'I saw the body': NJ crash witnesses describe bloody scene

Updated

HOBOKEN, N.J., Sept 29 (Reuters) - New Jersey Transit train No. 1614 headed south from Spring Valley, New York, shortly before 7:30 a.m., and for 16 stops it was a typical weekday morning commute for hundreds of passengers.

But around 8:45 a.m., as the train approached its final destination in Hoboken, which sits on the Hudson River facing Manhattan, Linda Albelli, 62, realized from her seat in the rear of the train that something was not right.

"I thought to myself, 'Oh my God, he's not slowing up, and this is where we usually stop,'" she told Reuters in a phone interview.

See photos from the scene

Seconds later, the train careened through Hoboken Terminal, killing one person and injuring more than 100 others in what witnesses described as a chaotic and terrifying scene.

Jaime Weatherhead-Saul, who boarded the train in Wood-Ridge, New Jersey, was standing between the first and second cars when the train hurtled into the terminal's concourse, causing part of the building's roof to collapse.

"The train just felt like it never stopped," she said. "There were people right in front of me that had fallen on top, that had toppled over one another, and they had some injuries. The people in front of me were badly injured. And then we just heard people screaming in the first car."

Mike Scelzl was sitting in the first car, not paying attention, when the train suddenly derailed.

"When we pulled in, there was screaming," he said. "Not screams of hurt but screams of shock."

In the station, William Blaine, a Norfolk Southern train engineer, had just gotten off a freight train and was getting coffee when he heard what sounded like a bomb going off.

"When I ran over, I practically stepped over a deceased person," he said. "I saw the body."

Mike Larson, a New Jersey Transit machinist, was also in the station when he heard a deafening explosion as the train smashed through a bumper stop at the end of the track and flew through the air.

"It's hard to believe," said Larson, whose pants were stained with a victim's blood. "I've never seen anything like that in 29 years."

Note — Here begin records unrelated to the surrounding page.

-- ==== Sys2Proof/Machine/Alu.lean ====
section
/-!
DEFINITION. Register load, logic, arithmetic and shifts (spec/43_alu.md R160 to R171). `PC` is not touched. Operands
are read before any write (R9).
-/

namespace Sys2Proof.Machine

/-- LD Vx, kk (R160). -/
def execLdImm (x : RegIdx) (kk : Byte) (s : State) : Host.Outcome State Fault Refusal := .next (s.setReg x kk)

/-- ADD Vx, kk (R161): no flag. -/
def execAddImm (x : RegIdx) (kk : Byte) (s : State) : Host.Outcome State Fault Refusal :=
  .next (s.setReg x (s.reg x + kk))

/-- LD Vx, Vy (R162). -/
def execLdReg (x y : RegIdx) (s : State) : Host.Outcome State Fault Refusal := .next (s.setReg x (s.reg y))

/-- OR Vx, Vy (R163): no flag. -/
def execOrReg (x y : RegIdx) (s : State) : Host.Outcome State Fault Refusal := .next (s.setReg x (s.reg x ||| s.reg y))

/-- AND Vx, Vy (R164): no flag. -/
def execAndReg (x y : RegIdx) (s : State) : Host.Outcome State Fault Refusal := .next (s.setReg x (s.reg x &&& s.reg y))

/-- XOR Vx, Vy (R165): no flag. -/
def execXorReg (x y : RegIdx) (s : State) : Host.Outcome State Fault Refusal := .next (s.setReg x (s.reg x ^^^ s.reg y))

/-- ADD Vx, Vy (R166). -/
def execAddReg (x y : RegIdx) (s : State) : Host.Outcome State Fault Refusal :=
  .next (s.setFlagged x (carryFlag (s.reg x) (s.reg y)) (s.reg x + s.reg y))

/-- SUB Vx, Vy (R167): `Vx − Vy`. -/
def execSubReg (x y : RegIdx) (s : State) : Host.Outcome State Fault Refusal :=
  .next (s.setFlagged x (noBorrowFlag (s.reg x) (s.reg y)) (s.reg x - s.reg y))

/-- SUBN Vx, Vy (R168): `Vy − Vx` into `Vx`. -/
def execSubnReg (x y : RegIdx) (s : State) : Host.Outcome State Fault Refusal :=
  .next (s.setFlagged x (noBorrowFlag (s.reg y) (s.reg x)) (s.reg y - s.reg x))

/-- SHR Vx (R169): a zero enters at bit 7. -/
def execShr (x : RegIdx) (s : State) : Host.Outcome State Fault Refusal :=
  .next (s.setFlagged x (bit0Flag (s.reg x)) (s.reg x >>> 1))

/-- SHL Vx (R170): a zero enters at bit 0. -/
def execShl (x : RegIdx) (s : State) : Host.Outcome State Fault Refusal :=
  .next (s.setFlagged x (bit7Flag (s.reg x)) (s.reg x <<< 1))

end Sys2Proof.Machine
end

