-- ==== Sys2Proof/Machine/Step.lean ====
section
/-!
DEFINITION. One Step (spec/40_cycle_and_dispatch.md R120).
-/

namespace Sys2Proof.Machine

/-- `Step()` (R120): nothing under a latched fault (R126); else fetch, advance `PC`, run one handler, and tick or
discard. -/
def step (s : State) : Host.Outcome State Fault Refusal :=
  match s.fault with
  | some _ => .next s
  | none => finishStep s (exec (decodeWord s.fetchWord) s.fetched)

/-- The state with a table word stored at `PC`, so that the very next step fetches and runs it
(notes/assumptions/19.md). -/
def State.withFetchWord (s : State) (nbits w : Nat) : State := s.placeWord (tableWord nbits w)

end Sys2Proof.Machine
end

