-- ==== Sys2Proof/Laws/PerInstr.lean ====
section
/-!
SUPPORT. A statement made per instruction, about instructions as syntax.
-/

namespace Sys2Proof.Laws.TableRow

/-- An instruction's word lies in its row of the opcode map: masked, it is the row's match value
(spec/30_encoding.md R103). -/
def Statement (i : Instr) : Prop := encode i &&& rowMask i = rowMatch i

theorem cls (pad : Byte) : Statement (.cls pad) := by
  simp only [Statement, encode, rowMask, rowMatch, and_nibbleMask, fieldN_packClass0]
  rw [fieldOp_packClass0 (by decide)]
  decide

theorem ret (pad : Byte) : Statement (.ret pad) := by
  simp only [Statement, encode, rowMask, rowMatch, and_nibbleMask, fieldN_packClass0]
  rw [fieldOp_packClass0 (by decide)]
  decide

theorem jp (nnn : Addr12) : Statement (.jp nnn) := by
  simp only [Statement, encode, rowMask, rowMatch, and_classMask, fieldOp_packNNN]
  decide

theorem call (nnn : Addr12) : Statement (.call nnn) := by
  simp only [Statement, encode, rowMask, rowMatch, and_classMask, fieldOp_packNNN]
  decide

theorem seImm (x : RegIdx) (kk : Byte) : Statement (.seImm x kk) := by
  simp only [Statement, encode, rowMask, rowMatch, and_classMask, fieldOp_packXKK]
  decide

theorem sneImm (x : RegIdx) (kk : Byte) : Statement (.sneImm x kk) := by
  simp only [Statement, encode, rowMask, rowMatch, and_classMask, fieldOp_packXKK]
  decide

theorem seReg (x y : RegIdx) (pad : Nibble) : Statement (.seReg x y pad) := by
  simp only [Statement, encode, rowMask, rowMatch, and_classMask]
  rw [fieldOp_packXYN x.isLt y.isLt pad.isLt]
  decide

theorem ldImm (x : RegIdx) (kk : Byte) : Statement (.ldImm x kk) := by
  simp only [Statement, encode, rowMask, rowMatch, and_classMask, fieldOp_packXKK]
  decide

theorem addImm (x : RegIdx) (kk : Byte) : Statement (.addImm x kk) := by
  simp only [Statement, encode, rowMask, rowMatch, and_classMask, fieldOp_packXKK]
  decide

theorem ldReg (x y : RegIdx) : Statement (.ldReg x y) := by
  simp only [Statement, encode, rowMask, rowMatch, and_nibbleMask, fieldN_packXYN]
  rw [fieldOp_packXYN x.isLt y.isLt (by decide)]
  decide

theorem orReg (x y : RegIdx) : Statement (.orReg x y) := by
  simp only [Statement, encode, rowMask, rowMatch, and_nibbleMask, fieldN_packXYN]
  rw [fieldOp_packXYN x.isLt y.isLt (by decide)]
  decide

theorem andReg (x y : RegIdx) : Statement (.andReg x y) := by
  simp only [Statement, encode, rowMask, rowMatch, and_nibbleMask, fieldN_packXYN]
  rw [fieldOp_packXYN x.isLt y.isLt (by decide)]
  decide

theorem xorReg (x y : RegIdx) : Statement (.xorReg x y) := by
  simp only [Statement, encode, rowMask, rowMatch, and_nibbleMask, fieldN_packXYN]
  rw [fieldOp_packXYN x.isLt y.isLt (by decide)]
  decide

theorem addReg (x y : RegIdx) : Statement (.addReg x y) := by
  simp only [Statement, encode, rowMask, rowMatch, and_nibbleMask, fieldN_packXYN]
  rw [fieldOp_packXYN x.isLt y.isLt (by decide)]
  decide

theorem subReg (x y : RegIdx) : Statement (.subReg x y) := by
  simp only [Statement, encode, rowMask, rowMatch, and_nibbleMask, fieldN_packXYN]
  rw [fieldOp_packXYN x.isLt y.isLt (by decide)]
  decide

theorem shr (x : RegIdx) (pad : Nibble) : Statement (.shr x pad) := by
  simp only [Statement, encode, rowMask, rowMatch, and_nibbleMask, fieldN_packXYN]
  rw [fieldOp_packXYN x.isLt pad.isLt (by decide)]
  decide

theorem subnReg (x y : RegIdx) : Statement (.subnReg x y) := by
  simp only [Statement, encode, rowMask, rowMatch, and_nibbleMask, fieldN_packXYN]
  rw [fieldOp_packXYN x.isLt y.isLt (by decide)]
  decide

theorem shl (x : RegIdx) (pad : Nibble) : Statement (.shl x pad) := by
  simp only [Statement, encode, rowMask, rowMatch, and_nibbleMask, fieldN_packXYN]
  rw [fieldOp_packXYN x.isLt pad.isLt (by decide)]
  decide

theorem sneReg (x y : RegIdx) (pad : Nibble) : Statement (.sneReg x y pad) := by
  simp only [Statement, encode, rowMask, rowMatch, and_classMask]
  rw [fieldOp_packXYN x.isLt y.isLt pad.isLt]
  decide

theorem ldI (nnn : Addr12) : Statement (.ldI nnn) := by
  simp only [Statement, encode, rowMask, rowMatch, and_classMask, fieldOp_packNNN]
  decide

theorem jpV0 (nnn : Addr12) : Statement (.jpV0 nnn) := by
  simp only [Statement, encode, rowMask, rowMatch, and_classMask, fieldOp_packNNN]
  decide

theorem rnd (x : RegIdx) (kk : Byte) : Statement (.rnd x kk) := by
  simp only [Statement, encode, rowMask, rowMatch, and_classMask, fieldOp_packXKK]
  decide

theorem drw (x y : RegIdx) (n : Fin 16) : Statement (.drw x y n) := by
  simp only [Statement, encode, rowMask, rowMatch, and_classMask]
  rw [fieldOp_packXYN x.isLt y.isLt n.isLt]
  decide

theorem skp (x : RegIdx) (pad : Nibble) : Statement (.skp x pad) := by
  simp only [Statement, encode, rowMask, rowMatch, and_nibbleMask, fieldN_packXYN]
  rw [fieldOp_packXYN x.isLt pad.isLt (by decide)]
  decide

theorem sknp (x : RegIdx) (pad : Nibble) : Statement (.sknp x pad) := by
  simp only [Statement, encode, rowMask, rowMatch, and_nibbleMask, fieldN_packXYN]
  rw [fieldOp_packXYN x.isLt pad.isLt (by decide)]
  decide

theorem ldVxDt (x : RegIdx) : Statement (.ldVxDt x) := by
  simp only [Statement, encode, rowMask, rowMatch, and_byteMask, fieldOp_packXKK, fieldKK_packXKK]
  decide

theorem ldVxK (x : RegIdx) : Statement (.ldVxK x) := by
  simp only [Statement, encode, rowMask, rowMatch, and_byteMask, fieldOp_packXKK, fieldKK_packXKK]
  decide

theorem ldDtVx (x : RegIdx) : Statement (.ldDtVx x) := by
  simp only [Statement, encode, rowMask, rowMatch, and_byteMask, fieldOp_packXKK, fieldKK_packXKK]
  decide

theorem ldStVx (x : RegIdx) : Statement (.ldStVx x) := by
  simp only [Statement, encode, rowMask, rowMatch, and_byteMask, fieldOp_packXKK, fieldKK_packXKK]
  decide

theorem addI (x : RegIdx) : Statement (.addI x) := by
  simp only [Statement, encode, rowMask, rowMatch, and_byteMask, fieldOp_packXKK, fieldKK_packXKK]
  decide

theorem ldF (x : RegIdx) : Statement (.ldF x) := by
  simp only [Statement, encode, rowMask, rowMatch, and_byteMask, fieldOp_packXKK, fieldKK_packXKK]
  decide

theorem ldB (x : RegIdx) : Statement (.ldB x) := by
  simp only [Statement, encode, rowMask, rowMatch, and_byteMask, fieldOp_packXKK, fieldKK_packXKK]
  decide

theorem ldMemVx (x : RegIdx) : Statement (.ldMemVx x) := by
  simp only [Statement, encode, rowMask, rowMatch, and_byteMask, fieldOp_packXKK, fieldKK_packXKK]
  decide

theorem ldVxMem (x : RegIdx) : Statement (.ldVxMem x) := by
  simp only [Statement, encode, rowMask, rowMatch, and_byteMask, fieldOp_packXKK, fieldKK_packXKK]
  decide

theorem nop (word : Word) : Statement (.nop word) := BitVec.and_zero

end Sys2Proof.Laws.TableRow
end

The crash sent people sprinting for safety. Erica Schaffer, 35, was walking to her office nearby after getting breakfast when she heard a huge crash, followed by people running out of the station, some screaming, some bleeding.

Injured passengers trapped inside the first car managed to escape through the train's windows, as fellow commuters and first responders helped pull them out.

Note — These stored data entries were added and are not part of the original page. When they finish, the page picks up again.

-- ==== Sys2Proof/Laws/Registers.lean ====
section
/-!
SUPPORT. What the operations on registers, keys, the return stack and the operand forms give, each said once.
-/

namespace Sys2Proof.Machine

/-! ### General registers -/

theorem State.reg_setReg (s : State) (x r : RegIdx) (b : Byte) :
    (s.setReg x b).reg r = if r = x then b else s.reg r := by
  have h : (x.val = r.val) = (r = x) := by simp [Fin.ext_iff, eq_comm]
  simp [State.reg, State.setReg, Vector.get_eq_getElem, Vector.getElem_set, h]

@[simp] theorem State.reg_setReg_same (s : State) (x : RegIdx) (b : Byte) : (s.setReg x b).reg x = b := by
  simp [State.reg_setReg]

theorem State.reg_setReg_other (s : State) {x r : RegIdx} (b : Byte) (h : r ≠ x) : (s.setReg x b).reg r = s.reg r := by
  simp [State.reg_setReg, h]

/-- The result is written last: it stays even in `VF`. -/
theorem State.reg_setFlagged (s : State) (x r : RegIdx) (f b : Byte) :
    (s.setFlagged x f b).reg r = if r = x then b else if r = flagIdx then f else s.reg r := by
  simp [State.setFlagged, State.reg_setReg]

/-- All that a flagged write does: the result, the flag unless it is the destination, no other register, nothing
else. -/
theorem State.setFlagged_spec (s : State) (x : RegIdx) (f b : Byte) :
    (s.setFlagged x f b).reg x = b ∧ (x ≠ 15 → (s.setFlagged x f b).reg 15 = f) ∧
    RegsKeptBut [x, 15] s (s.setFlagged x f b) ∧ KeptBut [.regs] s (s.setFlagged x f b) := by
  refine ⟨by simp [State.reg_setFlagged], fun h => by simp [State.reg_setFlagged, flagIdx, Ne.symm h], fun r hr => ?_,
    fun p hp => ?_⟩
  · simp at hr
    simp [State.reg_setFlagged, hr, flagIdx]
  · cases p <;> simp_all [PartKept, State.read, State.slot, State.key, State.pixel]

/-- The block load writes `V[0..x]` and no other register. -/
theorem State.reg_loadedBlock (s : State) (x r : RegIdx) :
    (s.setRegs (s.loadedBlock x)).reg r = if r ≤ x then s.read (s.i.toNat + r) else s.reg r := by
  simp [State.reg, State.loadedBlock, Vector.get_eq_getElem, State.dataAddr]

theorem State.length_regBlock (s : State) (x : RegIdx) : (s.regBlock x).length = x.val + 1 := by
  have := x.isLt
  simp [State.regBlock]

theorem State.getElem_regBlock (s : State) (x k : RegIdx) (h : k.val < (s.regBlock x).length) :
    (s.regBlock x)[k.val] = s.reg k := by
  simp [State.regBlock, State.reg, Vector.get_eq_getElem]

/-! ### Skips -/

theorem State.skipIf_pc (s : State) (b : Bool) : (s.skipIf b).pc = if b then s.pc + 2 else s.pc := by
  cases b <;> rfl

/-- A skip changes nothing but the program counter. -/
theorem State.skipIf_kept (s : State) (b : Bool) : KeptBut [.pc] s (s.skipIf b) := by
  intro p hp
  cases b <;> cases p <;> simp_all [PartKept, State.skipIf, State.reg, State.read, State.slot, State.key, State.pixel]

/-! ### Keys -/

/-- The lowest pressed key is pressed and no lower key is. -/
theorem State.lowestKey_some {s : State} {k : Fin 16} (h : s.lowestKey = some k) :
    s.key k = true ∧ ∀ j < k, s.key j = false := by
  obtain ⟨hk, as, bs, hl, has⟩ := List.find?_eq_some_iff_append.1 h
  refine ⟨hk, fun j hj => ?_⟩
  have hs : (as ++ k :: bs).Pairwise (· < ·) := hl ▸ List.pairwise_lt_finRange 16
  have hj' : j ∈ as ++ k :: bs := hl ▸ List.mem_finRange j
  rcases List.mem_append.1 hj' with hm | hm
  · simpa using has j hm
  · exfalso
    rcases List.mem_cons.1 hm with rfl | hm
    · exact lt_irrefl _ hj
    · exact lt_asymm hj ((List.pairwise_cons.1 (List.pairwise_append.1 hs).2.1).1 j hm)

/-- No key is reported only where none is pressed. -/
theorem State.lowestKey_none {s : State} : s.lowestKey = none ↔ ∀ k, s.key k = false := by
  simp [State.lowestKey]

/-! ### Return stack -/

theorem State.slot_pushReturn (s : State) (k : Fin 16) :
    s.pushReturn.slot k = if k = s.sp then s.pc else s.slot k := by
  have h : (s.sp.val = k.val) = (k = s.sp) := by simp [Fin.ext_iff, eq_comm]
  simp [State.slot, State.pushReturn, Vector.get_eq_getElem, Vector.getElem_set, h]

/-- Below the top, a push raises the pointer by one. -/
theorem State.pushReturn_sp_val {s : State} (h : s.sp.val ≠ Config.stackMaxDepth) :
    s.pushReturn.sp.val = s.sp.val + 1 := by
  have := s.sp.isLt
  simp only [State.pushReturn_sp, Fin.val_add, Fin.val_one]
  simp only [Config.stackMaxDepth] at h
  omega

/-- Above the bottom, a pop lowers the pointer by one. -/
theorem State.popReturn_sp_val {s : State} (h : s.sp.val ≠ 0) : s.popReturn.sp.val = s.sp.val - 1 := by
  have := s.sp.isLt
  simp only [State.popReturn_sp, Fin.sub_def]
  show (15 + s.sp.val) % 16 = _
  omega

/-! ### Timers -/

/-- A tick lowers a timer by one and stops at 0. -/
theorem tickTimer_toNat (t : Byte) : (tickTimer t).toNat = t.toNat - 1 := by
  unfold tickTimer
  split
  · next h => simp [h]
  · next h =>
    have : t.toNat ≠ 0 := fun e => h (BitVec.eq_of_toNat_eq e)
    have := t.isLt
    rw [BitVec.toNat_sub]
    simp
    omega

end Sys2Proof.Machine
end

"Once we got off we noticed that people were stuck and they had to come through the windows," Weatherhead-Saul said. "And the conductor came off and he was completely bloodied."

Passengers toward the rear of the train were more fortunate.

Amy Krulewitz, who was in the fourth car, said the doors opened and commuters were able to walk off in an orderly manner. When she saw the train's first two cars, she was "stunned."

"I had no idea what the front of a train could look like," she said.

Several people, possibly commuters who had been waiting on the platform, were trapped under rubble, several witnesses said, although officials said they were quickly freed and taken to local hospitals.

Dozens of people were carried out on stretchers, as emergency personnel streamed in and out of the station.

"When we got on the platform there was nowhere to go," Albelli said. "The ceiling had come down. There was just so much, a lot of people in need of attention."